Newsom Adds Nearly 40 Counties to Ever-Growing Drought List

Dwindling snowpack and reservoir levels prompted the governor to declare drought emergencies across major swaths of Northern California and the agriculturally rich Central Valley.

Standing on dry land that would in a normal year be covered by the waters of the San Luis Reservoir, California Gov. Gavin Newsom extended his drought declaration to most counties on Monday.

SACRAMENTO, Calif. (CN) — Pinning the blame on global warming for a quickly diminishing snowpack and disappearing reservoir levels, California Governor Gavin Newsom on Monday declared drought emergencies across much of the agricultural growing regions and normally water-rich areas of the state.

The emergency orders cover the state’s main watersheds and will give water regulators and agencies more flexibility as they attempt to steer through one of the driest stretches on record.

Newsom says climate change is behind the unseasonable heat wave that has melted an already meager snowpack months earlier than usual and caused record-low springtime stream and reservoir levels across the state.

“With the reality of climate change abundantly clear in California, we’re taking urgent action to address acute water supply shortfalls in northern and central California while also building our water resilience to safeguard communities in the decades ahead,” Newsom said in a statement.

An estimated 30% of the state’s population is under a drought emergency as Newsom continues to add counties to the list.

From a dry lakebed last month, Newsom issued the first drought declarations in Mendocino and neighboring Sonoma counties. Monday’s additions include larger counties like Alameda, Sacramento, San Joaquin, Fresno, Kern and Contra Costa as well as less-populated ones in Shasta, Butte and Tuolumne.  Newsom has now declared emergencies in 41 of the state’s 53 counties.

With the exposed, steep shorelines of San Luis Reservoir in Merced County in the background, Newsom told reporters the lack of captured snowmelt in recent weeks spurred the decision to expand the drought declarations. For now he’s refusing to consider a blanket statewide emergency, but said more counties will likely be added.

California received precious little precipitation during its current water year, which began in October, with water managers chalking it up as the fourth driest on record dating back to 1877. Only 22.4 inches fell in the North Sierra as measured by the 8-station index. The average annual precipitation is about 50 inches. 

Months ahead of schedule, California’s entire snowpack has nearly melted — yet the runoff hasn’t produced a corresponding rise in lake levels. As a result, each of the largest Northern California reservoirs are emptying quickly, including Shasta Lake, which sits at 56% of its historical average, and Lake Oroville at 50%. Experts say not only has the snowpack melted earlier than usual, the runoff is either evaporating due to hot temperatures or being sucked up by dry soils.  

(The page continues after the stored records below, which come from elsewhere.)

theorem FQ.enc_q (maj : BitVec 7) (fn : BitVec 4) (f : FQ) : (f.enc maj fn).extractLsb' 16 4 = f.q := by
  apply BitVec.eq_of_getLsbD_eq
  intro i hi
  rw [BitVec.getLsbD_extractLsb', FQ.enc_bit]
  simp only [hi, decide_true, Bool.true_and]
  iterate 3 rw [if_neg (by omega)]
  rw [if_pos (by omega)]
  congr 1
  omega

/-- Decoding an encoded FQ word gives its fields back. -/
theorem FQ.dec_enc (maj : BitVec 7) (fn : BitVec 4) (f : FQ) : FQ.dec (f.enc maj fn) f.e = f := by
  unfold FQ.dec
  rw [FQ.enc_q, FQ.enc_a, FQ.enc_b, FQ.enc_f]

/-! ## FM -/

theorem FM.enc_bit (maj : BitVec 7) (fn : BitVec 4) (f : FM) (n : Nat) : (f.enc maj fn).getLsbD n =
      if n < 3 then f.pol.getLsbD n else if n - 3 < 5 then f.flag.getLsbD (n - 3) else if n - 3 - 5 < 6 then
      f.fmt.getLsbD (n - 3 - 5) else if n - 3 - 5 - 6 < 3 then f.rq.getLsbD (n - 3 - 5 - 6) else if n - 3 - 5
      - 6 - 3 < 3 then f.zd.getLsbD (n - 3 - 5 - 6 - 3) else if n - 3 - 5 - 6 - 3 - 3 < 4 then fn.getLsbD (n -
      3 - 5 - 6 - 3 - 3) else if n - 3 - 5 - 6 - 3 - 3 - 4 < 1 then (lbit f.e).getLsbD (n - 3 - 5 - 6 - 3 - 3
      - 4) else maj.getLsbD (n - 3 - 5 - 6 - 3 - 3 - 4 - 1) := by
  unfold FM.enc
  change BitVec.getLsbD (w := 7 + 1 + 4 + 3 + 3 + 6 + 5 + 3) (maj ++ lbit f.e ++ fn ++ f.zd ++ f.rq ++ f.fmt ++ f.flag ++ f.pol) n = _
  simp only [BitVec.getLsbD_append]

theorem FM.enc_maj (maj : BitVec 7) (fn : BitVec 4) (f : FM) : wMaj (f.enc maj fn) = maj := by
  apply BitVec.eq_of_getLsbD_eq
  intro i hi
  unfold wMaj
  rw [BitVec.getLsbD_extractLsb', FM.enc_bit]
  simp only [hi, decide_true, Bool.true_and]
  iterate 7 rw [if_neg (by omega)]
  congr 1
  omega

theorem FM.enc_long (maj : BitVec 7) (fn : BitVec 4) (f : FM) : wLong (f.enc maj fn) = f.e.isSome := by
  unfold wLong
  rw [← lbit_getLsbD, FM.enc_bit]
  iterate 6 rw [if_neg (by omega)]
  rw [if_pos (by omega)]

theorem FM.enc_fn (maj : BitVec 7) (fn : BitVec 4) (f : FM) : (f.enc maj fn).extractLsb' 20 4 = fn := by
  apply BitVec.eq_of_getLsbD_eq
  intro i hi
  rw [BitVec.getLsbD_extractLsb', FM.enc_bit]
  simp only [hi, decide_true, Bool.true_and]
  iterate 5 rw [if_neg (by omega)]
  rw [if_pos (by omega)]
  congr 1
  omega

theorem FM.enc_pol (maj : BitVec 7) (fn : BitVec 4) (f : FM) : (f.enc maj fn).extractLsb' 0 3 = f.pol := by
  apply BitVec.eq_of_getLsbD_eq
  intro i hi
  rw [BitVec.getLsbD_extractLsb', FM.enc_bit]
  simp only [hi, decide_true, Bool.true_and]
  rw [if_pos (by omega)]
  congr 1
  omega

theorem FM.enc_flag (maj : BitVec 7) (fn : BitVec 4) (f : FM) : (f.enc maj fn).extractLsb' 3 5 = f.flag := by
  apply BitVec.eq_of_getLsbD_eq
  intro i hi
  rw [BitVec.getLsbD_extractLsb', FM.enc_bit]
  simp only [hi, decide_true, Bool.true_and]
  rw [if_neg (by omega), if_pos (by omega)]
  congr 1
  omega

theorem FM.enc_fmt (maj : BitVec 7) (fn : BitVec 4) (f : FM) : (f.enc maj fn).extractLsb' 8 6 = f.fmt := by
  apply BitVec.eq_of_getLsbD_eq
  intro i hi
  rw [BitVec.getLsbD_extractLsb', FM.enc_bit]
  simp only [hi, decide_true, Bool.true_and]
  rw [if_neg (by omega), if_neg (by omega), if_pos (by omega)]
  congr 1
  omega

theorem FM.enc_rq (maj : BitVec 7) (fn : BitVec 4) (f : FM) : (f.enc maj fn).extractLsb' 14 3 = f.rq := by
  apply BitVec.eq_of_getLsbD_eq
  intro i hi
  rw [BitVec.getLsbD_extractLsb', FM.enc_bit]
  simp only [hi, decide_true, Bool.true_and]
  iterate 3 rw [if_neg (by omega)]
  rw [if_pos (by omega)]
  congr 1
  omega

theorem FM.enc_zd (maj : BitVec 7) (fn : BitVec 4) (f : FM) : (f.enc maj fn).extractLsb' 17 3 = f.zd := by
  apply BitVec.eq_of_getLsbD_eq
  intro i hi
  rw [BitVec.getLsbD_extractLsb', FM.enc_bit]
  simp only [hi, decide_true, Bool.true_and]
  iterate 4 rw [if_neg (by omega)]
  rw [if_pos (by omega)]
  congr 1
  omega
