/-! ## One element of a vector -/

theorem vset_get {α : Type} {n : Nat} (v : Vector α n) (i j : Fin n) (x : α) :
    (vset v i x).get j = if i = j then x else v.get j := by
  unfold vset
  simp only [Vector.get_eq_getElem, Vector.getElem_set]
  by_cases h : i = j
  · simp [h]
  · simp [h, Fin.val_ne_of_ne h]

@[simp] theorem vset_get_self {α : Type} {n : Nat} (v : Vector α n) (i : Fin n) (x : α) : (vset v i x).get i = x := by
  simp [vset_get]

theorem vset_get_ne {α : Type} {n : Nat} (v : Vector α n) {i j : Fin n} (x : α) (h : i ≠ j) :
    (vset v i x).get j = v.get j := by
  simp [vset_get, h]

@[simp] theorem replicate_get {α : Type} {n : Nat} (x : α) (i : Fin n) : (Vector.replicate n x).get i = x := by
  simp [Vector.get_eq_getElem]

/-! ## State.modCore -/

@[simp] theorem State.modCore_agenda (s : State) (c : CoreId) (f : Core → Core) : (s.modCore c f).agenda = s.agenda := rfl
@[simp] theorem State.modCore_choice (s : State) (c : CoreId) (f : Core → Core) : (s.modCore c f).choice = s.choice := rfl
@[simp] theorem State.modCore_cur (s : State) (c : CoreId) (f : Core → Core) : (s.modCore c f).cur = s.cur := rfl
@[simp] theorem State.modCore_phase (s : State) (c : CoreId) (f : Core → Core) : (s.modCore c f).phase = s.phase := rfl
@[simp] theorem State.modCore_raised (s : State) (c : CoreId) (f : Core → Core) : (s.modCore c f).raised = s.raised := rfl
@[simp] theorem State.modCore_now (s : State) (c : CoreId) (f : Core → Core) : (s.modCore c f).now = s.now := rfl
@[simp] theorem State.modCore_tb (s : State) (c : CoreId) (f : Core → Core) : (s.modCore c f).tb = s.tb := rfl
@[simp] theorem State.modCore_tbPart (s : State) (c : CoreId) (f : Core → Core) : (s.modCore c f).tbPart = s.tbPart := rfl
@[simp] theorem State.modCore_mem (s : State) (c : CoreId) (f : Core → Core) : (s.modCore c f).mem = s.mem := rfl
@[simp] theorem State.modCore_poison (s : State) (c : CoreId) (f : Core → Core) : (s.modCore c f).poison = s.poison := rfl
@[simp] theorem State.modCore_hist (s : State) (c : CoreId) (f : Core → Core) : (s.modCore c f).hist = s.hist := rfl
@[simp] theorem State.modCore_applied (s : State) (c : CoreId) (f : Core → Core) : (s.modCore c f).applied = s.applied := rfl
@[simp] theorem State.modCore_eaten (s : State) (c : CoreId) (f : Core → Core) : (s.modCore c f).eaten = s.eaten := rfl
@[simp] theorem State.modCore_holders (s : State) (c : CoreId) (f : Core → Core) : (s.modCore c f).holders = s.holders := rfl
@[simp] theorem State.modCore_agents (s : State) (c : CoreId) (f : Core → Core) : (s.modCore c f).agents = s.agents := rfl
@[simp] theorem State.modCore_unseen (s : State) (c : CoreId) (f : Core → Core) : (s.modCore c f).unseen = s.unseen := rfl
@[simp] theorem State.modCore_flight (s : State) (c : CoreId) (f : Core → Core) : (s.modCore c f).flight = s.flight := rfl
@[simp] theorem State.modCore_msgs (s : State) (c : CoreId) (f : Core → Core) : (s.modCore c f).msgs = s.msgs := rfl
@[simp] theorem State.modCore_msgSent (s : State) (c : CoreId) (f : Core → Core) : (s.modCore c f).msgSent = s.msgSent := rfl
@[simp] theorem State.modCore_msgDone (s : State) (c : CoreId) (f : Core → Core) : (s.modCore c f).msgDone = s.msgDone := rfl
@[simp] theorem State.modCore_clusters (s : State) (c : CoreId) (f : Core → Core) : (s.modCore c f).clusters = s.clusters := rfl
@[simp] theorem State.modCore_dies (s : State) (c : CoreId) (f : Core → Core) : (s.modCore c f).dies = s.dies := rfl
@[simp] theorem State.modCore_links (s : State) (c : CoreId) (f : Core → Core) : (s.modCore c f).links = s.links := rfl
@[simp] theorem State.modCore_cuts (s : State) (c : CoreId) (f : Core → Core) : (s.modCore c f).cuts = s.cuts := rfl
@[simp] theorem State.modCore_rseqDone (s : State) (c : CoreId) (f : Core → Core) : (s.modCore c f).rseqDone = s.rseqDone := rfl
@[simp] theorem State.modCore_replies (s : State) (c : CoreId) (f : Core → Core) : (s.modCore c f).replies = s.replies := rfl
@[simp] theorem State.modCore_peerReqs (s : State) (c : CoreId) (f : Core → Core) : (s.modCore c f).peerReqs = s.peerReqs := rfl
@[simp] theorem State.modCore_peerAsked (s : State) (c : CoreId) (f : Core → Core) : (s.modCore c f).peerAsked = s.peerAsked := rfl
@[simp] theorem State.modCore_peerReply (s : State) (c : CoreId) (f : Core → Core) : (s.modCore c f).peerReply = s.peerReply := rfl
@[simp] theorem State.modCore_ports (s : State) (c : CoreId) (f : Core → Core) : (s.modCore c f).ports = s.ports := rfl
@[simp] theorem State.modCore_bars (s : State) (c : CoreId) (f : Core → Core) : (s.modCore c f).bars = s.bars := rfl
@[simp] theorem State.modCore_barGen (s : State) (c : CoreId) (f : Core → Core) : (s.modCore c f).barGen = s.barGen := rfl
@[simp] theorem State.modCore_host (s : State) (c : CoreId) (f : Core → Core) : (s.modCore c f).host = s.host := rfl
@[simp] theorem State.modCore_ctxs (s : State) (c : CoreId) (f : Core → Core) : (s.modCore c f).ctxs = s.ctxs := rfl
@[simp] theorem State.modCore_torn (s : State) (c : CoreId) (f : Core → Core) : (s.modCore c f).torn = s.torn := rfl
@[simp] theorem State.modCore_acl (s : State) (c : CoreId) (f : Core → Core) : (s.modCore c f).acl = s.acl := rfl
@[simp] theorem State.modCore_weights (s : State) (c : CoreId) (f : Core → Core) : (s.modCore c f).weights = s.weights := rfl
@[simp] theorem State.modCore_saved (s : State) (c : CoreId) (f : Core → Core) : (s.modCore c f).saved = s.saved := rfl
@[simp] theorem State.modCore_saveSeq (s : State) (c : CoreId) (f : Core → Core) : (s.modCore c f).saveSeq = s.saveSeq := rfl
@[simp] theorem State.modCore_serial (s : State) (c : CoreId) (f : Core → Core) : (s.modCore c f).serial = s.serial := rfl
@[simp] theorem State.modCore_fenced (s : State) (c : CoreId) (f : Core → Core) : (s.modCore c f).fenced = s.fenced := rfl
@[simp] theorem State.modCore_worn (s : State) (c : CoreId) (f : Core → Core) : (s.modCore c f).worn = s.worn := rfl
@[simp] theorem State.modCore_tests (s : State) (c : CoreId) (f : Core → Core) : (s.modCore c f).tests = s.tests := rfl
@[simp] theorem State.modCore_corrected (s : State) (c : CoreId) (f : Core → Core) : (s.modCore c f).corrected = s.corrected := rfl
@[simp] theorem State.modCore_scrubMin (s : State) (c : CoreId) (f : Core → Core) : (s.modCore c f).scrubMin = s.scrubMin := rfl
@[simp] theorem State.modCore_scrubPer (s : State) (c : CoreId) (f : Core → Core) : (s.modCore c f).scrubPer = s.scrubPer := rfl
@[simp] theorem State.modCore_scrubStart (s : State) (c : CoreId) (f : Core → Core) : (s.modCore c f).scrubStart = s.scrubStart := rfl
@[simp] theorem State.modCore_scrubbed (s : State) (c : CoreId) (f : Core → Core) : (s.modCore c f).scrubbed = s.scrubbed := rfl
@[simp] theorem State.modCore_rotMs (s : State) (c : CoreId) (f : Core → Core) : (s.modCore c f).rotMs = s.rotMs := rfl
@[simp] theorem State.modCore_corrThreshold (s : State) (c : CoreId) (f : Core → Core) : (s.modCore c f).corrThreshold = s.corrThreshold := rfl
@[simp] theorem State.modCore_tickets (s : State) (c : CoreId) (f : Core → Core) : (s.modCore c f).tickets = s.tickets := rfl
@[simp] theorem State.modCore_nextTicket (s : State) (c : CoreId) (f : Core → Core) : (s.modCore c f).nextTicket = s.nextTicket := rfl
@[simp] theorem State.modCore_off (s : State) (c : CoreId) (f : Core → Core) : (s.modCore c f).off = s.off := rfl
@[simp] theorem State.modCore_booted (s : State) (c : CoreId) (f : Core → Core) : (s.modCore c f).booted = s.booted := rfl
@[simp] theorem State.modCore_afterPower (s : State) (c : CoreId) (f : Core → Core) : (s.modCore c f).afterPower = s.afterPower := rfl
@[simp] theorem State.modCore_joules (s : State) (c : CoreId) (f : Core → Core) : (s.modCore c f).joules = s.joules := rfl
@[simp] theorem State.modCore_ckptArmed (s : State) (c : CoreId) (f : Core → Core) : (s.modCore c f).ckptArmed = s.ckptArmed := rfl
@[simp] theorem State.modCore_loss (s : State) (c : CoreId) (f : Core → Core) : (s.modCore c f).loss = s.loss := rfl
@[simp] theorem State.modCore_lossList (s : State) (c : CoreId) (f : Core → Core) : (s.modCore c f).lossList = s.lossList := rfl
@[simp] theorem State.modCore_lossTime (s : State) (c : CoreId) (f : Core → Core) : (s.modCore c f).lossTime = s.lossTime := rfl
@[simp] theorem State.modCore_draft (s : State) (c : CoreId) (f : Core → Core) : (s.modCore c f).draft = s.draft := rfl
@[simp] theorem State.modCore_image (s : State) (c : CoreId) (f : Core → Core) : (s.modCore c f).image = s.image := rfl
@[simp] theorem State.modCore_mr (s : State) (c : CoreId) (f : Core → Core) : (s.modCore c f).mr = s.mr := rfl
@[simp] theorem State.modCore_svn (s : State) (c : CoreId) (f : Core → Core) : (s.modCore c f).svn = s.svn := rfl
@[simp] theorem State.modCore_minSvn (s : State) (c : CoreId) (f : Core → Core) : (s.modCore c f).minSvn = s.minSvn := rfl
@[simp] theorem State.modCore_staged (s : State) (c : CoreId) (f : Core → Core) : (s.modCore c f).staged = s.staged := rfl
@[simp] theorem State.modCore_installed (s : State) (c : CoreId) (f : Core → Core) : (s.modCore c f).installed = s.installed := rfl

Over the last two years the state routinely missed out on the powerful winter storms known as atmospheric rivers, watching helplessly as they shoved north to Oregon and Washington state. Consecutive disappointing winters mean 97% of the state is now experiencing some degree of drought, according to the latest federal update.

As was the case during the state’s record previous drought, both the federal government and state have halted or abandoned water deliveries to farmers due to low reservoir levels.

While a wide range of groups have been pushing Newsom to declare a statewide emergency as his predecessor did, he’s thus far taken a more targeted approach. Household water restrictions are not yet in place for the majority of the state, but Newsom and state officials encouraged residents to continue with the conservation tactics of the last drought.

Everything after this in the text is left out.